WASHINGTON (Reuters) - The Biden administration’s review of its policy towards North Korea is expected to be completed “within the next month or so,” a senior official of the administration told Reuters on Tuesday while declining to say what direction it might take.
The new administration, which took office in January, announced the review following former President Donald Trump’s unprecedented engagement with North Korean leader Kim Jong Un, which failed to persuade Pyongyang to give up its nuclear weapons.
“We are involved and engaged in a highly intense strategic review.
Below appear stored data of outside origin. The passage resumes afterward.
-- ==== Sys2Proof/Tests/Slice0.lean ====
section
/-! SUPPORT. Tests. Expected results are the spec's: spec/95_test_vectors.md (W, A, S, T, E, P numbers), the tables of
40_gates.md to 44_interpret.md, and words written out from 30_encoding.md R309 and R310. Then the witnesses: states and
operands that meet the hypotheses of the statements. -/

namespace Sys2Proof.Tests

open Sys2Proof Sys2Proof.Machine

/-- A Nibble from its four digits, most significant first. -/
def nb (a b c d : Nat) : Nibble := ⟨a == 1, b == 1, c == 1, d == 1⟩

/-- A word from its digits. -/
def wd (ds : List Nat) : Bits := ds.map (· == 1)

/-- The reply of a next state. -/
def replyOf : Host.Outcome State Fault Refusal → Option Reply
  | .next s => some s.reply
  | .fault _ => none
  | .refused _ => none

/-- The reason of a refusal. -/
def refusalIn : Host.Outcome State Fault Refusal → Option Refusal
  | .refused r => some r
  | .next _ => none
  | .fault _ => none

/-- The reply to one call. -/
def answerTo (c : Call) : Option Reply := replyOf (step ⟨(), [c], .nothing⟩)

/-- The reply to one word. -/
def answerToWord (ds : List Nat) : Option Reply := answerTo (.words (wd ds))

/-- The refusal of one call. -/
def refusalOfCall (c : Call) : Option Refusal := refusalIn (step ⟨(), [c], .nothing⟩)

/-- The instruction and the rest of a stretch of Bits. -/
def decoded (ds : List Nat) : Option (Instr × Bits) := (decode (wd ds)).toOption

/-! ## Decoding, one word of every operation (95 section 2.9) -/

theorem test_decode_and : decoded [0, 0, 0, 0, 1, 0] = some (.and true false, []) := by decide
theorem test_decode_or : decoded [0, 0, 0, 1, 0, 1] = some (.or false true, []) := by decide
theorem test_decode_not : decoded [0, 0, 1, 0, 0] = some (.not false, []) := by decide
theorem test_decode_xor : decoded [0, 0, 1, 1, 1, 0] = some (.xor true false, []) := by decide
theorem test_decode_nand : decoded [0, 1, 0, 0, 0, 1] = some (.nand false true, []) := by decide
theorem test_decode_ha : decoded [0, 1, 0, 1, 0, 1] = some (.ha false true, []) := by decide
theorem test_decode_fa : decoded [0, 1, 1, 0, 1, 0, 1] = some (.fa true false true, []) := by decide
theorem test_decode_add4 :
    decoded [0, 1, 1, 1, 0, 1, 0, 1, 0, 0, 1, 1, 0] = some (.add4 (nb 0 1 0 1) (nb 0 0 1 1) false, []) := by decide
theorem test_decode_ones : decoded [1, 0, 0, 0, 0, 1, 0, 1] = some (.ones (nb 0 1 0 1), []) := by decide
theorem test_decode_twos : decoded [1, 0, 0, 1, 0, 1, 0, 1] = some (.twos (nb 0 1 0 1), []) := by decide
theorem test_decode_add :
    decoded [1, 0, 1, 0, 0, 1, 0, 1, 0, 0, 1, 1] = some (.add (nb 0 1 0 1) (nb 0 0 1 1), []) := by decide
theorem test_decode_sub :
    decoded [1, 0, 1, 1, 0, 1, 1, 1, 0, 0, 1, 0] = some (.sub (nb 0 1 1 1) (nb 0 0 1 0), []) := by decide
theorem test_decode_toSigned :
    decoded [1, 1, 0, 0, 1, 0, 1, 1, 1, 0] = some (.toSigned (nb 1 0 1 1) true false, []) := by decide

/-- R311: FN alone tells the length, and the Bits after the word are left. -/
theorem test_decode_leaves_rest : decoded [0, 0, 1, 0, 1, 1, 1] = some (.not true, [true, true]) := by decide

/-- R312. -/
theorem test_decode_reserved :
    decode (wd [1, 1, 0, 1, 0, 0]) = .error (.reservedFn true true false true) ∧
      decode (wd [1, 1, 1, 1]) = .error (.reservedFn true true true true) := ⟨rfl, rfl⟩

theorem test_decode_short :
    decode (wd [0, 1, 1, 1, 0, 1]) = .error (.truncated .add4) ∧ decode (wd [0, 1, 1]) = .error .noFn := ⟨rfl, rfl⟩

/-- R310: SUB with a = 0010 and b = 0111. -/
theorem test_encode_sub : encode (.sub (nb 0 0 1 0) (nb 0 1 1 1)) = wd [1, 0, 1, 1, 0, 0, 1, 0, 0, 1, 1, 1] := by decide

/-- spec/opcode_table.json: match values with operands 0, at the row's width and in whole bytes. -/
theorem test_tableWord :
    decodeTableWord 5 0x4 = some (.not false) ∧ decodeTableWord 6 0x4 = some (.or false false) ∧
      decodeTableWord 8 0x30 = some (.fa false false false) ∧
      decodeTableWord 16 0xE00 = some (.add4 (nb 0 0 0 0) (nb 0 0 0 0) false) ∧
      decodeTableWord 16 0xB72 = some (.sub (nb 0 1 1 1) (nb 0 0 1 0)) ∧ decodeTableWord 8 0xD0 = none := by decide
Our expectations are that it will be done in within the next month or so,” the official said.
Biden’s Secretary of State Antony Blinken has said the approach to North Korea could involve more sanctions or unspecified diplomatic incentives.
The senior administration official said the U.S. officials involved in the review had been engaged with diplomacy in one manner or other since the mid 1990s.
“Our expectations are probably very much shaped by previous experiences,” he said, while noting “some interesting dynamics about the previous, the most immediate, period.”
“I think we want to explore a variety of different things,” he said without elaborating on the content.
The official said North Korea would be among the topics discussed at a first summit of the Quad group of nations - the United States, Japan, India and Australia on Friday. It will also be a topic when Blinken and U.S. Secretary of Defense Lloyd Austin visit Japan and South Korea later this month.
The Pentagon expressed concern last week about a U.N. report indicating possible preprocessing of nuclear fuel for bombs by North Korea, and said such activity could raise tensions with Pyongyang.
A confidential U.N. report seen by Reuters last month said North Korea developed its nuclear and ballistic missile programs throughout 2020.